What is being asked: Look for "step" in each line of the records, and copy the lines that have it.
___ Input
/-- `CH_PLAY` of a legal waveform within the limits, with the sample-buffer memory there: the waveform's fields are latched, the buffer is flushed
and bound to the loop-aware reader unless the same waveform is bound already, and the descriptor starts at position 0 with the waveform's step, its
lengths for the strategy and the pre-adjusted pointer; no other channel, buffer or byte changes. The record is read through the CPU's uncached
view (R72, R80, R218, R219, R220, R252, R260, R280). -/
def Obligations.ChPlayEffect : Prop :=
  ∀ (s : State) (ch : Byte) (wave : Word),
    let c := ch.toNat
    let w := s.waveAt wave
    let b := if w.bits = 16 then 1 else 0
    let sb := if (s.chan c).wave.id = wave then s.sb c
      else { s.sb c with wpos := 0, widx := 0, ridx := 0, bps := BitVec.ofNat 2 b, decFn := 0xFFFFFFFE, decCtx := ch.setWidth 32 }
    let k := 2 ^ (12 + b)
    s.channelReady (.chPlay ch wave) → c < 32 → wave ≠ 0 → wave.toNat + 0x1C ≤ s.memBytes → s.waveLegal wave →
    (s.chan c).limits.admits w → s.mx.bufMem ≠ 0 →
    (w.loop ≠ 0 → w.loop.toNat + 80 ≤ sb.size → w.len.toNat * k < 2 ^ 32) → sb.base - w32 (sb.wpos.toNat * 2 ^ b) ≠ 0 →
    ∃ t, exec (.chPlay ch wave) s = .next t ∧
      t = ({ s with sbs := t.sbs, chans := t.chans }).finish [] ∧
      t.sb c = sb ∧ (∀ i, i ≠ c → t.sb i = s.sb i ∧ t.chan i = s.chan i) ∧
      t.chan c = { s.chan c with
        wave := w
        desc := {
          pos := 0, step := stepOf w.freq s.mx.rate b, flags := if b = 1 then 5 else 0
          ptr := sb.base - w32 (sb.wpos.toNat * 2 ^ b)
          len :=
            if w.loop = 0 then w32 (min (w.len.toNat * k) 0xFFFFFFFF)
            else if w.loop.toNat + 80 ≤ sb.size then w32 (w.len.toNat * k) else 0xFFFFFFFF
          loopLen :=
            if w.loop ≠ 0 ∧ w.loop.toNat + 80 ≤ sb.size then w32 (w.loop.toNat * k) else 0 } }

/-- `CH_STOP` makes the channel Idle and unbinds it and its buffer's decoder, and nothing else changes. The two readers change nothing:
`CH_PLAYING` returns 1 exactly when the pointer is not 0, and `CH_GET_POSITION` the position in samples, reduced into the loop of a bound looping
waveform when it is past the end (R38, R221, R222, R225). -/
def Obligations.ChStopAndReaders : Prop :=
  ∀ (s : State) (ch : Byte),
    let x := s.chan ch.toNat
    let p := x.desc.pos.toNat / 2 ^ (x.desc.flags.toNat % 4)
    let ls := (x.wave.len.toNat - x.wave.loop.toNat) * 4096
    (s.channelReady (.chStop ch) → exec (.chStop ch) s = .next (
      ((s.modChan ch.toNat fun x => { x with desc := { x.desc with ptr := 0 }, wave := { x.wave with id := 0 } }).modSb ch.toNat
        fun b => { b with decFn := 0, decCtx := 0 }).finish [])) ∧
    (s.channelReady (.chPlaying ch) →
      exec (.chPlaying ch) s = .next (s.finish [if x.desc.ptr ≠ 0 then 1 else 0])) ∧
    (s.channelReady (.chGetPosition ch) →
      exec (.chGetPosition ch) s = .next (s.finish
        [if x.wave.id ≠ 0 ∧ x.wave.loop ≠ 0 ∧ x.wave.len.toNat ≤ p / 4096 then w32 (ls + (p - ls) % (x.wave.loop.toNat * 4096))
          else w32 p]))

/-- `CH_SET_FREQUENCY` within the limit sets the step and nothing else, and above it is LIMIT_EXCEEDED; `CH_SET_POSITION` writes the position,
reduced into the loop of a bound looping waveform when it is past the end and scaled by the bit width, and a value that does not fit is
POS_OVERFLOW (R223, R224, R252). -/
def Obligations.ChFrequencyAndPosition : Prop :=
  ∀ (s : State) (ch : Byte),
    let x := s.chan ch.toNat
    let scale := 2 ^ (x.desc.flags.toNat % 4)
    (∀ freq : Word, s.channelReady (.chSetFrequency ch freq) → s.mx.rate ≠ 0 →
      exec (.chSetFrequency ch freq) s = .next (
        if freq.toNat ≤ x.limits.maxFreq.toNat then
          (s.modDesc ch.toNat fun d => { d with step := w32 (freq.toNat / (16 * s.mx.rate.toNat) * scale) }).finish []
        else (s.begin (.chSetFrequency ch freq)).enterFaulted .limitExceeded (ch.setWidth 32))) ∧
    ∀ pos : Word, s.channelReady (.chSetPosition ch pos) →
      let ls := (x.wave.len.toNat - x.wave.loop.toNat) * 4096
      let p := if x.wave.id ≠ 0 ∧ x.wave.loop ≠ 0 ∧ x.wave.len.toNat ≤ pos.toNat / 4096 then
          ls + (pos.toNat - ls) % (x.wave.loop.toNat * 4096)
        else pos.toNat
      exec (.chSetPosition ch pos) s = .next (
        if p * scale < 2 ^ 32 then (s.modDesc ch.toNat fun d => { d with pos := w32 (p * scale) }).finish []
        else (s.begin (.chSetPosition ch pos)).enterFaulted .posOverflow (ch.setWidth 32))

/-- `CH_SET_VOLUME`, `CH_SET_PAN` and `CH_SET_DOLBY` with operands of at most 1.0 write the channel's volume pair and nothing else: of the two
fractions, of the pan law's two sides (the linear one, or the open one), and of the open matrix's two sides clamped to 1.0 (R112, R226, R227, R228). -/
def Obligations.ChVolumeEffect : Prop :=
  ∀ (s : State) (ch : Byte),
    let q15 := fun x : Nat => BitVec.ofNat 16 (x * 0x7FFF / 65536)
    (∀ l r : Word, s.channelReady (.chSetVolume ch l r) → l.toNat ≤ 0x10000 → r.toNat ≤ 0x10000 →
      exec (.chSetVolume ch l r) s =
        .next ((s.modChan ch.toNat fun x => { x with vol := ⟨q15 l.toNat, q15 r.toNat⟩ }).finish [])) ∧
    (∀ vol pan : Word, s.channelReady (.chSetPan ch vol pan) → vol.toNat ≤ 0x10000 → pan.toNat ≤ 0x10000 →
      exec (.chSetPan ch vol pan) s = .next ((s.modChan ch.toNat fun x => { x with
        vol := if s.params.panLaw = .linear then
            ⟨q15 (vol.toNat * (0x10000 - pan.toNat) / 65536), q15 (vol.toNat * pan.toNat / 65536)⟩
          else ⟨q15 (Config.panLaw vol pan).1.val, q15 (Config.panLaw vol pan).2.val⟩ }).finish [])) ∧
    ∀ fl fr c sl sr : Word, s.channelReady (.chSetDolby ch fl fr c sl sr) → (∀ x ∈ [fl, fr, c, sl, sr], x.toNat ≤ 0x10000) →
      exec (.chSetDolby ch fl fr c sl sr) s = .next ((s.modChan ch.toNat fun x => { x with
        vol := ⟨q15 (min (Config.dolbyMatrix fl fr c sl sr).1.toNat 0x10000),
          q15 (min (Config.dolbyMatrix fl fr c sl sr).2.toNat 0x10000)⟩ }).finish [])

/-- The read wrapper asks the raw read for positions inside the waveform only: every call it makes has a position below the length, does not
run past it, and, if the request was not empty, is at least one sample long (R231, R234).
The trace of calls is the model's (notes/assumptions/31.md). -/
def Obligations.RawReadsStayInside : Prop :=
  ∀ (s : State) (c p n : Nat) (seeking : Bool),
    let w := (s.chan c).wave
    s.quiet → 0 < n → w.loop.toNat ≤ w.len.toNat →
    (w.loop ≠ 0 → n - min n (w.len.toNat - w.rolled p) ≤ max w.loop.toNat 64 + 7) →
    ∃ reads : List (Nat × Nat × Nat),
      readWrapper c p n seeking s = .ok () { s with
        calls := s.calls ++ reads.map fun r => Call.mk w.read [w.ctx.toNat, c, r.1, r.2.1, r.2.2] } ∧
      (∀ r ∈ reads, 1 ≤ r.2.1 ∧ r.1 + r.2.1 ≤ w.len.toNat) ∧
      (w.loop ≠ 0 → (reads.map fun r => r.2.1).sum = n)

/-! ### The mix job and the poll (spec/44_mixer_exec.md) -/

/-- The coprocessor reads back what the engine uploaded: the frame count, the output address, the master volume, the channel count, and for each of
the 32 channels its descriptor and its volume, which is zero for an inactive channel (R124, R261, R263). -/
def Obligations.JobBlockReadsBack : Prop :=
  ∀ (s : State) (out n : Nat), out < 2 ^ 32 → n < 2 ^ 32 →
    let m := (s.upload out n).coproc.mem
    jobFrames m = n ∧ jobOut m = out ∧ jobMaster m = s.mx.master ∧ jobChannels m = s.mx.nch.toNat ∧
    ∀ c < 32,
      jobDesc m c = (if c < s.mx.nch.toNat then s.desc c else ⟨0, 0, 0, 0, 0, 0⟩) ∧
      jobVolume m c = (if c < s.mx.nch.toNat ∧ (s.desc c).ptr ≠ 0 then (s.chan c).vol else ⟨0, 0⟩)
______
Exercise answer:
and bound to the loop-aware reader unless the same waveform is bound already, and the descriptor starts at position 0 with the waveform's step, its
          pos := 0, step := stepOf w.freq s.mx.rate b, flags := if b = 1 then 5 else 0
/-- `CH_SET_FREQUENCY` within the limit sets the step and nothing else, and above it is LIMIT_EXCEEDED; `CH_SET_POSITION` writes the position,
          (s.modDesc ch.toNat fun d => { d with step := w32 (freq.toNat / (16 * s.mx.rate.toNat) * scale) }).finish []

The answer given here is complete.